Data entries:
╭──

/-- The running load of a partition leaves it with a status; a Front load's bad end faults its job (R350). -/
def Device.endLoad (d : Device) (p : Nat) (l : Load) (status : Nat) : Device :=
  let d := d.modPart p (fun x => { x with loads := x.loads.filter (fun m => !m.started) })
  let d := d.endStop p status l.cmd (if status = 0 then leBytes 4 l.stopId else [])
  match l.front with
  | some i => (d.modFront p l.image i (fun e => { e with claimed := false, started := false })).frontEnd p i 15 status
  | none => d

/-- R233, R234: a block that fails its check. A load from the stop store repeats once from the image's backing copy,
then the job faults with STOP_STORE_PARITY. -/
def Device.loadCrc (d : Device) (p : Nat) (l : Load) : Device :=
  let failed := fun (d : Device) => d.setSlot p l.slot { state := .failed }
  match l.src with
  | .t2 _ => (failed d).endLoad p l 0x1053
  | .store pos =>
    match d.storeOwner p pos with
    | none => (failed d).endLoad p l 0x1053
    | some (h, r) =>
      if l.repeated then
        ((failed d).endLoad p { l with front := none } 0x1053).fabricFault p 0x28 1 0 0 0 false
          { status := 0x1028, kind := 1, unit := 10, addr := selfAddr 5 (p * 0x1000000 + pos * 0x10000) }
      else
        match d.image? h with
        | none => (failed d).endLoad p l 0x1053
        | some x =>
          let bytes := d.readBytes (localKey (x.addr + x.secStops + 65536 * r.block)) 65536
          (d.store (storeKey p pos) bytes).modLoad p (fun m => { m with repeated := true })

/-! ### Switching (R236 to R246) -/

/-- R242: the new stop carries a queue of the old stop. -/
def Binding.carriedBy (b : Binding) (new : StopCfg) : Bool :=
  b.carried && new.bindings.any (fun n =>
    n.carried && n.queue == b.queue && n.capacity == b.capacity && n.maxPacket == b.maxPacket)

/-- R244: both stops carry a queue with different shapes. -/
def carryMismatch (old new : StopCfg) : Bool :=
  old.bindings.any (fun b => b.carried && new.bindings.any (fun n =>
    n.carried && n.queue == b.queue && !(n.capacity == b.capacity && n.maxPacket == b.maxPacket)))

/-- Tokens taken from the fabric that their tile ports have not handed on: words on their way into queues, and, once no
step runs, closed ring slots of committed steps whose write-out has not been issued (R238). -/
def Device.taken (d : Device) (p : Nat) : Nat :=
  let x := d.part p
  (d.qpart p).incoming.length +
    (if x.running.isSome then 0
     else x.rings.foldl (fun n r => n + ((r.2.outs.filter (fun o => o.closed && o.committed)).foldl
       (fun m o => m + o.tokens) 0)) 0)

/-- R238: PRT_OCCUPANCY. -/
def Device.occupancy (d : Device) (p : Nat) : Nat := (d.fab p).occupancy + d.taken p

def Device.modSwitch (d : Device) (p : Nat) (f : Switch → Switch) : Device :=
  d.modPart p (fun x => { x with switch := x.switch.map f })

╰──

» **Exercise details**
Within the records above, each line containing "that" is to be returned.

» **Result of this task**
/-- R233, R234: a block that fails its check. A load from the stop store repeats once from the image's backing copy,
/-- Tokens taken from the fabric that their tile ports have not handed on: words on their way into queues, and, once no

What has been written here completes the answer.